• Task directions: Only one stretch of the listing below is wanted. Give it again exactly, from the line with "(b = minCell W →" through the line with "changes no other cell and no other state. -/".

• Data records:
-- ==== Sys2Proof/Certificates/Slice0/Obligations.lean ====
section
/-! DEFINITION. The statements for the provers: the spec's numbered rules as propositions about the model. `s.Inv` is the
engine's invariant at an instruction boundary (Safety.lean); that it holds after reset and that every step keeps it are
statements of their own. In every statement about an instruction the record update on the right names all that changes:
a field it does not name is unchanged. -/

open Sys2Proof Sys2Proof.Machine

/-! ### The cell -/

/-- R90 (the spec marks the symmetric reduction as its decision D2): `wrap_W(v)` is the one cell value congruent to `v`
modulo `2^W`, and the second closed form of the rule. -/
def Obligations.WrapIsTheUniqueCongruentCellValue : Prop :=
  ∀ (W : Nat) (v : Int), 2 ≤ W →
    InCellRange W (wrap W v) ∧ cellModulus W ∣ wrap W v - v ∧
    (∀ r, InCellRange W r → cellModulus W ∣ r - v → r = wrap W v) ∧
    wrap W v = (v + ((2 ^ (W - 1) : Nat) : Int)) % cellModulus W - ((2 ^ (W - 1) : Nat) : Int)

/-- R91, laws (b) to (f), which the spec marks as derived from R90: round trip, idempotence, congruence of the three
operations, agreement with the repeated subtraction above `MAX`, the values at the edges. -/
def Obligations.WrapLawsAtTheEdgesAndUnderArithmetic : Prop :=
  ∀ (W : Nat) (v x y : Int), 2 ≤ W →
    (InCellRange W v → wrap W v = v) ∧
    wrap W (wrap W v) = wrap W v ∧
    wrap W v % cellModulus W = v % cellModulus W ∧
    wrap W (x + y) = wrap W (wrap W x + wrap W y) ∧
    wrap W (x - y) = wrap W (wrap W x - wrap W y) ∧
    wrap W (x * y) = wrap W (wrap W x * wrap W y) ∧
    (∀ n : Nat, maxCell W < v → v - n * cellModulus W ≤ maxCell W →
      (∀ m : Nat, m < n → maxCell W < v - m * cellModulus W) → v - n * cellModulus W = wrap W v) ∧
    wrap W (maxCell W + 1) = minCell W ∧ wrap W (minCell W - 1) = maxCell W ∧
    wrap W (cellModulus W) = 0 ∧ wrap W (-cellModulus W) = 0

/-- R131 (which the spec marks as derived): addition, subtraction and multiplication of cells are those of a `W`-bit
two's-complement adder, subtractor and multiplier. -/
def Obligations.ArithmeticIsTwosComplement : Prop :=
  ∀ (W : Nat) (b a : Int), 2 ≤ W →
    wrap W (b + a) = (BitVec.ofInt W b + BitVec.ofInt W a).toInt ∧
    wrap W (b - a) = (BitVec.ofInt W b - BitVec.ofInt W a).toInt ∧
    wrap W (b * a) = (BitVec.ofInt W b * BitVec.ofInt W a).toInt

/-- R22's bit image (the spec's decision D18): the unsigned image of a cell value fits `W` bits and `sext_W` gives the
value back. -/
def Obligations.BitImageDeterminesTheCell : Prop :=
  ∀ (W : Nat) (v : Int), 2 ≤ W → InCellRange W v →
    bitImage W v < 2 ^ W ∧ sext W (bitImage W v) = v ∧
    (bitImage W v : Int) = if 0 ≤ v then v else v + cellModulus W

/-- R132: for `a ≠ 0` the quotient is the one of truncating division, with the signs of the rule, and the stored result
is the quotient itself except for `MIN / -1`. -/
def Obligations.DivisionTruncatesTowardZero : Prop :=
  ∀ (W : Nat) (b a : Int), 2 ≤ W → InCellRange W b → InCellRange W a → a ≠ 0 →
    (∃ r, b = tdiv b a * a + r ∧ |r| < |a| ∧ (r = 0 ∨ r.sign = b.sign)) ∧
    (|b| < |a| → tdiv b a = 0) ∧
    (|a| ≤ |b| → (tdiv b a).sign = b.sign * a.sign) ∧
    (¬ (b = minCell W ∧ a = -1) → wrap W (tdiv b a) = tdiv b a) ∧
    (b = minCell W → a = -1 → wrap W (tdiv b a) = minCell W)

/-! ### The stack controller and the memory path -/

/-- R92: a push on a full stack fails; otherwise the reduced value goes above the top and no other cell changes, and a
pop immediately afterward returns the reduced value. -/
def Obligations.PushWritesTheCellAboveTheTop : Prop :=
  ∀ (s : State) (k : StackId) (v : Int), (s.stack k).Inv s.params.width s.params.depth →
    ((s.params.depth : Int) - 1 ≤ (s.stack k).sp → s.push k v = .error (.stackOverflow k)) ∧
    ((s.stack k).sp < (s.params.depth : Int) - 1 → ∃ t, s.push k v = .ok t ∧
      (t.stack k).sp = (s.stack k).sp + 1 ∧ (t.stack k).top = wrap s.params.width v ∧
      (∀ i, i ≠ (s.stack k).sp + 1 → (t.stack k).cell i = (s.stack k).cell i) ∧
      (∀ j, j ≠ k → t.stack j = s.stack j) ∧
      t.params = s.params ∧ t.mem = s.mem ∧ t.pc = s.pc ∧ t.status = s.status ∧
      t.pop k = .ok (wrap s.params.width v, s))

/-- R93: a pop of an empty stack fails; otherwise it returns the top, zeroes its cell and changes no other cell; and any
sequence of pushes that the stack has room for (one push among them) comes off in reverse order, each value reduced, and
leaves the state exactly as it was. -/
def Obligations.PopsReturnPushesInReverseOrder : Prop :=
  ∀ (s : State) (k : StackId), (s.stack k).Inv s.params.width s.params.depth →
    ((s.stack k).sp = -1 → s.pop k = .error (.stackUnderflow k)) ∧
    (0 ≤ (s.stack k).sp → ∃ t, s.pop k = .ok ((s.stack k).cell (s.stack k).sp, t) ∧
      (t.stack k).sp = (s.stack k).sp - 1 ∧ (t.stack k).cell (s.stack k).sp = 0 ∧
      (∀ i, i ≠ (s.stack k).sp → (t.stack k).cell i = (s.stack k).cell i) ∧
      (∀ j, j ≠ k → t.stack j = s.stack j) ∧
      t.params = s.params ∧ t.mem = s.mem ∧ t.pc = s.pc ∧ t.status = s.status) ∧
    ∀ vs : List Int, (s.stack k).sp + vs.length ≤ (s.params.depth : Int) - 1 →
      ∃ t, s.pushAll k vs = .ok t ∧ t.popAll k vs.length = .ok ((vs.map (wrap s.params.width)).reverse, s)

/-- R51, R94, R95: both accesses accept exactly `0 ≤ a < M`; a read returns the cell; a write puts `wrap_W(v)` there and
changes no other cell and no other state. -/
def Obligations.MemoryAccessIsCheckedAndChangesOneCell : Prop :=
  ∀ (s : State) (a v : Int), s.mem.Inv s.params.width s.params.memSize →
    (a < 0 ∨ (s.params.memSize : Int) ≤ a →
      s.memRead a = .error (.addressOutOfBounds a) ∧ s.memWrite a v = .error (.addressOutOfBounds a)) ∧
    (0 ≤ a → a < s.params.memSize → s.memRead a = .ok (s.mem.read a.toNat) ∧
      ∃ t, s.memWrite a v = .ok t ∧ t.memRead a = .ok (wrap s.params.width v) ∧
        (∀ b, b ≠ a → t.memRead b = s.memRead b) ∧ t = { s with mem := t.mem })

/-! ### Encoding -/

/-- Encoding and decoding agree: a well-formed whole instruction, followed by anything, decodes to itself and leaves
what follows. -/
def Obligations.DecodeOfEncodeIsTheInstruction : Prop :=
  ∀ (p : Params) (c : Code) (rest : List Int), p.WellFormed → c.WellFormed p.width →
    decodeCode p.opc (encode p.opc c ++ rest) = some (c, rest)

/-- The other direction: what the decoder reads from an image is of a legal format, and its encoding is the cells that
were read. -/
def Obligations.EncodeOfDecodeIsTheCells : Prop :=
  ∀ (p : Params) (cells : List Int) (c : Code) (rest : List Int), (∀ v ∈ cells, InCellRange p.width v) →
    decodeCode p.opc cells = some (c, rest) → c.WellFormed p.width ∧ encode p.opc c ++ rest = cells

/-- R72: the decoder answers NAME exactly on `OPC.NAME`, and a negative cell is never registered. -/
def Obligations.DecodingComparesTheWholeCell : Prop :=
  ∀ (p : Params) (c : Int), p.WellFormed →
    (∀ i, decode p.opc c = some i ↔ c = p.opc.code i) ∧
    ((∀ i, c ≠ p.opc.code i) → decode p.opc c = none) ∧
    (c < 0 → decode p.opc c = none)

/-- With the default map (the spec's decision D1) the illegal cell values are exactly those below 0 and above 13. -/
def Obligations.StandardMapIsSparse : Prop :=
  ∀ c : Int, decode OpcodeMap.standard c = none ↔ c < 0 ∨ 13 < c

/-- A few words of the table, written out from R74 (the numbers are the spec's decision D1), decode to their
instructions, and a word that is no row does not decode. R84 numbers single cells of 32 bits: that the two cells of
LITERAL are packed in one number, the first cell low, and that an operand cell without bits is 0, is the model's own
(log entry 9). -/
def Obligations.TableWordsDecode : Prop :=
  decodeTableWord 32 0x00000000 = some .noop ∧ decodeTableWord 32 0x00000004 = some .rsStore ∧
  decodeTableWord 32 0x00000005 = some .literal ∧ decodeTableWord 64 0x0000002A00000005 = some .literal ∧
  decodeTableWord 32 0x00000009 = some .dsDiv ∧ decodeTableWord 32 0x0000000D = some .jump ∧
  decodeTableWord 32 0x0000000E = none ∧ decodeTableWord 32 0xFFFFFFFF = none

/-! ### The instructions

In each, the first clause is the encoding, the next ones the exceptions in their order, the last ones the effect. -/

/-- R104, R142: NOOP and THEN advance `pc` by one in every state and change nothing else; executed from the last cell,
either ends the run normally with `pc = M`. -/
def Obligations.NoopAndThenOnlyAdvance : Prop :=
  ∀ s : State,
    exec .noop s = .next { s with pc := s.pc + 1 } ∧ exec .then_ s = .next { s with pc := s.pc + 1 } ∧
    (s.params.WellFormed → decode s.params.opc s.params.opc.noop = some .noop ∧
      decode s.params.opc s.params.opc.then_ = some .then_ ∧
      (s.status = .running → s.pc = (s.params.memSize : Int) - 1 →
        s.mem.read s.pc.toNat = s.params.opc.noop ∨ s.mem.read s.pc.toNat = s.params.opc.then_ →
        step s = .next { s with pc := s.params.memSize, status := .terminated .endOfProgram }))

/-- R110. -/
def Obligations.DsFetchReplacesTheAddressByTheCell : Prop :=
  ∀ s : State, s.Inv →
    decode s.params.opc s.params.opc.dsFetch = some .dsFetch ∧
    (s.ds.sp < 0 → exec .dsFetch s = .next (s.raise (.stackUnderflow .ds))) ∧
    (0 ≤ s.ds.sp → ¬ s.InBounds s.ds.top → exec .dsFetch s = .next (s.raise (.addressOutOfBounds s.ds.top))) ∧
    (0 ≤ s.ds.sp → s.InBounds s.ds.top → exec .dsFetch s = .next { s with
      ds := ⟨s.ds.cells.set s.ds.sp.toNat (s.mem.read s.ds.top.toNat), s.ds.sp⟩
      pc := s.pc + 1 })

/-- R111. The stored value needs no reduction: it is a cell value. -/
def Obligations.DsStoreWritesTheSecondAtTheTop : Prop :=
  ∀ s : State, s.Inv →
    decode s.params.opc s.params.opc.dsStore = some .dsStore ∧
    (s.ds.sp < 1 → exec .dsStore s = .next (s.raise (.stackUnderflow .ds))) ∧
    (1 ≤ s.ds.sp → ¬ s.InBounds s.ds.top → exec .dsStore s = .next (s.raise (.addressOutOfBounds s.ds.top))) ∧
    (1 ≤ s.ds.sp → s.InBounds s.ds.top → exec .dsStore s = .next { s with
      mem := s.mem.write s.ds.top.toNat (s.ds.cell (s.ds.sp - 1))
      ds := ⟨(s.ds.cells.set s.ds.sp.toNat 0).set (s.ds.sp - 1).toNat 0, s.ds.sp - 2⟩
      pc := s.pc + 1 })

/-- R112 (the spec marks the reading "return stack for pop and push alike" as its decision D14). -/
def Obligations.RsFetchReplacesTheAddressByTheCell : Prop :=
  ∀ s : State, s.Inv →
    decode s.params.opc s.params.opc.rsFetch = some .rsFetch ∧
    (s.rs.sp < 0 → exec .rsFetch s = .next (s.raise (.stackUnderflow .rs))) ∧
    (0 ≤ s.rs.sp → ¬ s.InBounds s.rs.top → exec .rsFetch s = .next (s.raise (.addressOutOfBounds s.rs.top))) ∧
    (0 ≤ s.rs.sp → s.InBounds s.rs.top → exec .rsFetch s = .next { s with
      rs := ⟨s.rs.cells.set s.rs.sp.toNat (s.mem.read s.rs.top.toNat), s.rs.sp⟩
      pc := s.pc + 1 })

/-- R113 (decision D14, as R112). -/
def Obligations.RsStoreWritesTheSecondAtTheTop : Prop :=
  ∀ s : State, s.Inv →
    decode s.params.opc s.params.opc.rsStore = some .rsStore ∧
    (s.rs.sp < 1 → exec .rsStore s = .next (s.raise (.stackUnderflow .rs))) ∧
    (1 ≤ s.rs.sp → ¬ s.InBounds s.rs.top → exec .rsStore s = .next (s.raise (.addressOutOfBounds s.rs.top))) ∧
    (1 ≤ s.rs.sp → s.InBounds s.rs.top → exec .rsStore s = .next { s with
      mem := s.mem.write s.rs.top.toNat (s.rs.cell (s.rs.sp - 1))
      rs := ⟨(s.rs.cells.set s.rs.sp.toNat 0).set (s.rs.sp - 1).toNat 0, s.rs.sp - 2⟩
      pc := s.pc + 1 })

• Written answer:
    (b = minCell W → a = -1 → wrap W (tdiv b a) = minCell W)

/-! ### The stack controller and the memory path -/

/-- R92: a push on a full stack fails; otherwise the reduced value goes above the top and no other cell changes, and a
pop immediately afterward returns the reduced value. -/
def Obligations.PushWritesTheCellAboveTheTop : Prop :=
  ∀ (s : State) (k : StackId) (v : Int), (s.stack k).Inv s.params.width s.params.depth →
    ((s.params.depth : Int) - 1 ≤ (s.stack k).sp → s.push k v = .error (.stackOverflow k)) ∧
    ((s.stack k).sp < (s.params.depth : Int) - 1 → ∃ t, s.push k v = .ok t ∧
      (t.stack k).sp = (s.stack k).sp + 1 ∧ (t.stack k).top = wrap s.params.width v ∧
      (∀ i, i ≠ (s.stack k).sp + 1 → (t.stack k).cell i = (s.stack k).cell i) ∧
      (∀ j, j ≠ k → t.stack j = s.stack j) ∧
      t.params = s.params ∧ t.mem = s.mem ∧ t.pc = s.pc ∧ t.status = s.status ∧
      t.pop k = .ok (wrap s.params.width v, s))

/-- R93: a pop of an empty stack fails; otherwise it returns the top, zeroes its cell and changes no other cell; and any
sequence of pushes that the stack has room for (one push among them) comes off in reverse order, each value reduced, and
leaves the state exactly as it was. -/
def Obligations.PopsReturnPushesInReverseOrder : Prop :=
  ∀ (s : State) (k : StackId), (s.stack k).Inv s.params.width s.params.depth →
    ((s.stack k).sp = -1 → s.pop k = .error (.stackUnderflow k)) ∧
    (0 ≤ (s.stack k).sp → ∃ t, s.pop k = .ok ((s.stack k).cell (s.stack k).sp, t) ∧
      (t.stack k).sp = (s.stack k).sp - 1 ∧ (t.stack k).cell (s.stack k).sp = 0 ∧
      (∀ i, i ≠ (s.stack k).sp → (t.stack k).cell i = (s.stack k).cell i) ∧
      (∀ j, j ≠ k → t.stack j = s.stack j) ∧
      t.params = s.params ∧ t.mem = s.mem ∧ t.pc = s.pc ∧ t.status = s.status) ∧
    ∀ vs : List Int, (s.stack k).sp + vs.length ≤ (s.params.depth : Int) - 1 →
      ∃ t, s.pushAll k vs = .ok t ∧ t.popAll k vs.length = .ok ((vs.map (wrap s.params.width)).reverse, s)

/-- R51, R94, R95: both accesses accept exactly `0 ≤ a < M`; a read returns the cell; a write puts `wrap_W(v)` there and
changes no other cell and no other state. -/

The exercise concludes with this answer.